We're basically doing 2 things here:

  1. cloning a package repo
  2. installing the data package

remotes::install_git() is nice when it works because it wraps these into a single step, but I've seen it choke on directory permissions, GitHub credentials, and now the macOS network drive issue. I've had problems myself with this, and I've also helped different SRAs through these problems.

An approach that doesn't require any additional development is just to isolate the cloning from the installing.

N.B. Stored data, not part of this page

/-! ### Channels (R366 to R368) -/

/-- An entry of the launch's channel table, where there is one (R366). -/
def chanEntry (st : State) (ctx c : Nat) : Option (BitVec 128) :=
  if launchField st ctx 40 2 ≤ c then none
  else (getCtx st ctx).launch.map fun l => BitVec.ofNat 128 (ofBytes ((l.channels.drop (16 * c)).take 16))

/-- KIND of a channel. -/
def chKind (e : BitVec 128) : Nat := (e.extractLsb' 41 2).toNat
/-- RCELL. -/
def chRcell (e : BitVec 128) : Nat := (e.extractLsb' 43 4).toNat
/-- SCELL. -/
def chScell (e : BitVec 128) : Nat := (e.extractLsb' 47 4).toNat
/-- RING. -/
def chRing (e : BitVec 128) : Nat := (e.extractLsb' 51 5).toNat
/-- The depth. -/
def chDepth (e : BitVec 128) : Nat := (e.extractLsb' 56 8).toNat + 1
/-- DHANDLE. -/
def chDhandle (e : BitVec 128) : BitVec 32 := e.extractLsb' 64 32
/-- SHANDLE. -/
def chShandle (e : BitVec 128) : BitVec 32 := e.extractLsb' 96 32

/-- The CHAN trap of a channel. -/
def chanTrap (c : Nat) : TrapInfo := cellTrap causeChan 0 c

/-- Does the receiver's ring fit a local channel, its slot size apart (R367)? -/
def chanRingGood (st : State) (k : Nat) (e : BitVec 128) : Bool :=
  match seatOf st k (chRcell e) with
  | some j => let r := getRing (getCell st j) (chRing e); r.kind == 1 && ringSlots r == chDepth e
  | none => false

/-- Are the receiver's slots smaller than the element (R367)? -/
def chanSlotShort (st : State) (k : Nat) (e : BitVec 128) (d : Desc) : Bool :=
  match seatOf st k (chRcell e) with
  | some j => decide ((getRing (getCell st j) (chRing e)).slotSz < (dTileElems d * dBits d + 7) / 8)
  | none => true

/-- The enqueue of a remote element: its tile is the send count modulo the tile count (R367). -/
def enqueueRemote (k n : Nat) (d : Desc) (o : CopyOp) (s : State) : State :=
  let count := tblGet 0 (getCell s k).chSent n
  let s1 := enqueueCopy k { o with tile := some (count % streamTiles d) } s
  modCell s1 k fun c => { c with chUnacked := tblSet 0 c.chUnacked n (tblGet 0 c.chUnacked n + 1) }

/-- The send count of a channel increments at commit (R367). -/
def countSend (k n : Nat) (s : State) : State :=
  modCell s k fun c => { c with chSent := tblSet 0 c.chSent n (tblGet 0 c.chSent n + 1) }

/-- Does the group stall on the depth of a remote channel, the group's earlier sends counted (R367)? -/
def chanFull (c : Cell) (n depth : Nat) (tags : List Tag) : Bool :=
  decide (depth ≤ tblGet 0 c.chUnacked n + (tags.filter fun t => t == .chan n).length)
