-- ==== Sys2Proof/Machine/Matrix.lean ====
section
/-!
DEFINITION. Sys2Proof/Machine/Matrix.lean: the matrix sequencer (R372 to R383, R390): commands, arrays, micro-operations and
faults; and the meanings of class 5 (R371 to R380) and of the micro-operations (R384 to R389).
-/
namespace Sys2Proof.Machine

/-! ### The store (R380, R381) -/

/-- A word of the microprogram store; what MUCW has not written is Dennov's library (R139, log 9). -/
def storeWord (c : Cell) (n : Nat) : BitVec 64 := (tblGet none c.mucode n).getD (Config.libraryWord n)

/-- An entry of the routine table. -/
def routineEntry (c : Cell) (r : Nat) : BitVec 32 := (tblGet none c.routines r).getD (Config.libraryRoutine r)

/-! ### Commands -/

/-- The command of a cell that an ID names while it is held. -/
def findCmd (c : Cell) (id : BitVec 16) : Option MatCmd := c.cmds.find? fun m => m.id == id

/-- The command that an ID names, held and inside the window of R373. -/
def heldCmd (c : Cell) (id : BitVec 16) : Option MatCmd :=
  if id = 0 ∨ 32768 ≤ (c.idNewest - id).toNat then none else findCmd c id

/-- The state code of R375. -/
def cmdState : Option MatCmd → Nat
  | none => 0
  | some m => match m.run with
    | .waiting => 1
    | .running => 2
    | .faulted => 3

/-- Change a command. -/
def modCmd (s : State) (k : Nat) (id : BitVec 16) (f : MatCmd → MatCmd) : State :=
  modCell s k fun c => { c with cmds := c.cmds.map fun m => if m.id = id then f m else m }

/-- The array of a core that a command runs on is free again (R374). -/
def freeArray (s : State) (k : Nat) (id : BitVec 16) : State :=
  let clear := fun (x : Option (Nat × BitVec 16)) => if x = some (k, id) then none else x
  modCore s (keyCore k) fun u => { u with arrayX := clear u.arrayX, arrayY := clear u.arrayY }

/-- One command becomes FAULTED (R390): its fault names it, its array is free, and with FR set it owes a slot (R378, R381). -/
def markFaulted (s : State) (k : Nat) (id : BitVec 16) (t : TrapInfo) : State :=
  match findCmd (getCell s k) id with
  | none => s
  | some m =>
    let t1 : TrapInfo := { t with engine := true, src := 2, opid := id }
    let e := routineEntry (getCell s k) m.routine
    let n := (e.extractLsb' 16 5).toNat
    let s1 := freeArray (modCmd s k id fun m => { m with run := .faulted, array := none, fault := some t1 }) k id
    modCell s1 k fun c =>
      let c1 := countEv c 7 1
      if e.getLsbD 21 && (getRing c n).kind == 3 then { c1 with fring := c1.fring ++ [(n, t1)] } else c1

/-- The fault of a predecessor that is held as FAULTED (R373). -/
def predFault (c : Cell) (m : MatCmd) : Option TrapInfo :=
  [m.pred1, m.pred2].findSome? fun p => match heldCmd c p with
    | some q => if q.run = .faulted then q.fault else none
    | none => none

/-- Commands that wait for a FAULTED predecessor retire FAULTED too, in MCALL order. -/
def cascade (s : State) (k : Nat) : Nat → State
  | 0 => s
  | n + 1 =>
    let c := getCell s k
    match c.cmds.findSome? fun m => if m.run = .waiting then (predFault c m).map fun t => (m.id, t) else none with
    | some (id, t) => cascade (markFaulted s k id t) k n
    | none => s

/-- A command faults, with all that follows from it (R373, R378, R390). -/
def faultCmd (s : State) (k : Nat) (id : BitVec 16) (t : TrapInfo) : State :=
  let s1 := cascade (markFaulted s k id t) k 32
  settleFring s1 k (getCell s1 k).fring.length

/-- A command retires clean (R373, R384). -/
def retireCmd (s : State) (k : Nat) (id : BitVec 16) : State :=
  modCell (freeArray s k id) k fun c => countEv { c with cmds := c.cmds.filter fun m => m.id != id } 7 1

/-- In stage 2 of a removal, do commands on the arrays run to retirement, as R262 has it, or stop at the end of their
micro-operation, as R391 has it? The rules give both, and which one holds is left open (log 28). -/
def killRetires : Bool := Config.unstated 262 391 % 2 == 0

/-- May the commands of a cell run: its tile runs (R250), and its context is not past the stage of a removal that lets them
(R262, R391)? -/
def cmdsRun (s : State) (k : Nat) : Bool :=
  tileRuns s k && match (getCtx s (getCell s k).ctx).killing with
    | some (stage, _) => decide (stage < 2) || (stage == 2 && killRetires)
    | none => true

/-- Has a predecessor retired clean (R373)? -/
def predClean (c : Cell) (p : BitVec 16) : Bool := (heldCmd c p).isNone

  1. git clone the repo using whatever method you normally use
  2. if you don't want main/master, git checkout the desired branch.
  3. git pull
  4. open the datapackage .Rproj file
  5. call devtools::install() from the console

This doesn't require remotes::install_git() to correctly figure out your git permissions, directory permissions, or network drives, and doesn't require additional development to work around OS-specific differences. If you can clone it, you can install it.

Note: If there's a need to install a network drive datapackage programmatically from inside a report and across different OS, I guess this doesn't solve that. We could also consider just using visc_load_pdata() inside a report and doing the actual data package installation manually. If the pdata hash is wrong or the datapackage isn't installed, visc_load_pdata() throws an informative error.